Which lines of the records below contain the word "fits"? Show each one.

## Records supplied
—————
-- ==== Sys2Proof/WellFormed.lean ====
section
/-! DEFINITION. Which instructions a command word can carry. A channel is in 0..15 by its type (R40, R61), so the one check is
that the element count of LOAD_STATE fits its 8-bit field (R39). -/

namespace Sys2Proof

/-- The instruction fits its format's fields (R38, R39). -/
def Instr.wf : Instr → Bool
  | .frame => true
  | .readGate _ => true
  | .resetGates => true
  | .randomizeGates => true
  | .toggleInvert => true
  | .setRange => true
  | .saveState => true
  | .loadState _ _ n _ => decide (n ≤ 255)

/-- `Instr.wf` as a proposition. -/
abbrev WellFormed (i : Instr) : Prop := i.wf = true

end Sys2Proof
end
—————
## Output of the task
that the element count of LOAD_STATE fits its 8-bit field (R39). -/
/-- The instruction fits its format's fields (R38, R39). -/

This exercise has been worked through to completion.